Dylan Silva

Personal information
- Full name: Dylan Ayrton Garcia da Silva
- Date of birth: 10 February 1999 (age 27)
- Place of birth: Marseille, France
- Height: 1.94 m (6 ft 4 in)
- Position: Goalkeeper

Youth career
- 2012–2016: Sporting CP
- 2013: →Loures (loan)
- 2016–2018: Belenenses
- 2018–2020: Benfica

Senior career*
- Years: Team / Apps / (Gls)
- 2020–2021: Fátima / 3 / (0)
- 2021: Felgueiras 1932 / 0 / (0)
- 2021–2022: Portimonense / 0 / (0)
- 2022–2023: B-SAD / 0 / (0)
- 2023–2024: Sintrense / 15 / (0)
- 2024: Sportist Svoge / 5 / (0)
- 2025: IFK Mariehamn / 1 / (0)

International career^{‡}
- 2018: Portugal U19 / 1 / (0)

= Dylan Silva =

Cape Verdean footballer (born 1999)

Dylan Ayrton Garcia da Silva (born 10 February 1999) is a professional footballer who plays as a goalkeeper. Born in France and raised in Portugal, he has opted to play for the Cape Verde national team.

==Club career==
Silva is a youth product of the Portuguese clubs Sporting CP, Loures, Belenenses before signing a contract with Benfica on 4 July 2018. He began his senior career with Fátima in the Campeonato de Portugal on 2020, before moving to Felgueiras 1932 on 4 February 2021. He spent the 2021–22 season with the reserves of Portimonense. The following season, he moved to B-SAD. On 14 October 2022, he made his professional debut with B-SAD in a 2–0 Taça de Portugal win over Olhanense. On 21 August 2023, he transferred to Sintrense.

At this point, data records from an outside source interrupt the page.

/-- V2: DIR = 0x04, INTENT = 0x00, CUR = 0xFF, SETDIR 2, 1, 1. -/
theorem test_setdir_applies : after (exec (.setdir 2 true true) (block 0x04 0x00 0xFF (answers 0 .success)))
    (fun t => (written t, lastResponse t, t.dir, t.cur)) = some ([0xFB], some (.main, 0x0FB), 0x04, 0xFB) := by decide
/-- V2: a failed write rolls DIR back. -/
theorem test_setdir_rolls_back : after (exec (.setdir 0 true true) (block 0x00 0x01 0x00 (answers 0 .addrNack)))
    (fun t => (written t, lastResponse t, t.dir, t.cur)) = some ([0x01], some (.main, 0x200), 0x00, 0x00) := by decide
/-- W1. -/
theorem test_setout_merges : after (exec (.setout 0 true) (block 0x01 0x00 0x02 (answers 0 .success)))
    (fun t => (written t, lastResponse t, t.intent, t.cur)) = some ([0x03], some (.main, 0x003), 0x01, 0x03) := by decide
/-- V3: on an INPUT pin INTENT changes and the port does not. -/
theorem test_setout_input_pin : after (exec (.setout 3 true) (block 0x00 0x00 0x10 (answers 0 .success)))
    (fun t => (written t, t.intent, t.cur)) = some ([0x10], 0x08, 0x10) := by decide
/-- V4. -/
theorem test_getin : after (exec (.getin 7) (block 0 0 0x80 [])) lastResponse = some (some (.main, 0x001)) ∧
    after (exec (.getin 0) (block 0 0 0x80 [])) lastResponse = some (some (.main, 0x000)) := by decide
/-- V5. -/
theorem test_applyall : after (exec (.applyall 0xA5) (block 0x0F 0 0 (answers 0 .success)))
    (fun t => (lastResponse t, t.intent, t.cur, t.dir)) = some (some (.main, 0x0A5), 0xA5, 0xA5, 0x0F) := by decide
/-- V5: a length error. -/
theorem test_applyall_fails : after (exec (.applyall 0xA5) (block 0x0F 0 0 (answers 0 .lengthError)))
    (fun t => (lastResponse t, t.intent, t.cur)) = some (some (.main, 0x100), 0, 0) := by decide
/-- V5. -/
theorem test_clearall : after (exec .clearall (block 0 0x3C 0xFF (answers 0 .success)))
    (fun t => (written t, t.intent, t.cur)) = some ([0x00], 0x00, 0x00) := by decide
/-- V5. -/
theorem test_setall : after (exec .setall (block 0 0 0 (answers 0 .success)))
    (fun t => (written t, lastResponse t, t.intent, t.cur)) = some ([0xFF], some (.main, 0x0FF), 0xFF, 0xFF) := by decide
/-- V6: ATTACH replaces a binding. -/
theorem test_attach : after (exec (.attach 7 .rising ⟨8⟩) (block 0 0 0 [])) (fun t => (binding t 7, binding t 0)) =
    some (some ⟨.rising, ⟨8⟩⟩, some ⟨.change, ⟨4⟩⟩) := by decide
/-- V6. -/
theorem test_detach : after (exec (.detach 7) (block 0 0 0 [])) (fun t => (binding t 7, binding t 0)) =
    some (none, some ⟨.change, ⟨4⟩⟩) := by decide
/-- V7: the shift of a poll's start; no response yet. -/
theorem test_poll_starts : after (exec .poll (block 0 0 0x11 (answers 0x5A .success)))
    (fun t => (t.prev, t.cur, t.busy, lastResponse t)) = some (0x11, 0x5A, true, none) := by decide
/-- V7: a POLL of a callback is deferred. -/
theorem test_poll_deferred : after (exec .poll { block 0 0 0 [] with busy := true, wait := true, cursor := 4 })
    (fun t => (t.pend, lastResponse t)) = some (true, some (.callback, 0x002)) := by decide
/-- V8: INTEN 0 from a callback leaves the pending poll. -/
theorem test_inten : after (exec (.inten false) { block 0 0 0 [] with busy := true, wait := true, cursor := 4, pend := true })
    (fun t => (t.ten, t.pend, lastResponse t)) = some (false, true, some (.callback, 0x000)) := by decide
/-- W5: IGNORE sets the flag and answers 0x000. -/
theorem test_ignore : after (exec .ignore (block 0 0 0 [])) (fun t => (t.ign, lastResponse t)) =
    some (true, some (.main, 0x000)) := by decide
/-- V10: OUTPUT, then INPUT_PULLUP. -/
theorem test_pinmode : after (exec (.pinmode 5 .output) (block 0 0 0 [])) (fun t => t.dir) = some 0x20 ∧
    after (exec (.pinmode 5 .inputPullup) (block 0x20 0 0 [])) (fun t => t.dir) = some 0x00 := by decide
/-- V10. -/
theorem test_toggle : after (exec (.toggle 0) (block 0x01 0x01 0x03 (answers 0 .success)))
    (fun t => (written t, lastResponse t, t.intent, t.cur)) = some ([0x02], some (.main, 0x002), 0x00, 0x02) := by decide
/-- V10: DREAD stores the whole byte and leaves PREV. -/
theorem test_dread : after (exec (.dread 7) (block 0 0 0 (answers 0x81 .success)))
    (fun t => (lastResponse t, t.cur, t.prev)) = some (some (.main, 0x001), 0x81, 0x55) := by decide
/-- V10. -/
theorem test_dread_fails : after (exec (.dread 1) (block 0 0 0 (answers 0x81 .addrNack)))
    (fun t => (lastResponse t, t.cur)) = some (some (.main, 0x200), 0x00) := by decide
/-- V10. -/
theorem test_pread : after (exec .pread (block 0 0 0 (answers 0x3C .success)))
    (fun t => (lastResponse t, t.cur, t.prev)) = some (some (.main, 0x03C), 0x3C, 0x55) := by decide
/-- V11: ILLEGAL wins over INVALID_PIN; 0x2801 decodes and then fails the range check. -/
theorem test_check_order : after (runCommand ⟨0x2803, ⟨9⟩⟩ (block 0 0 0 [])) lastResponse = some (some (.main, 0x600)) ∧
    after (runCommand ⟨0x2801, ⟨9⟩⟩ (block 0 0 0 [])) lastResponse = some (some (.main, 0x500)) := by decide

After a stint with Sportist Svoge in Bulgarian Second League, Silva signed with Veikkausliiga club IFK Mariehamn on 8 May 2025.

==International career==
Silva was born in France to Cape Verdean parents, and moved to Portugal at a young age. He made one appearance for the Portugal U19s in a friendly 4–0 win over the Hungary U19s on 21 February 2018. In August 2021, he was called up to the Cape Verde national team for the first time for a set of 2022 FIFA World Cup qualification matches.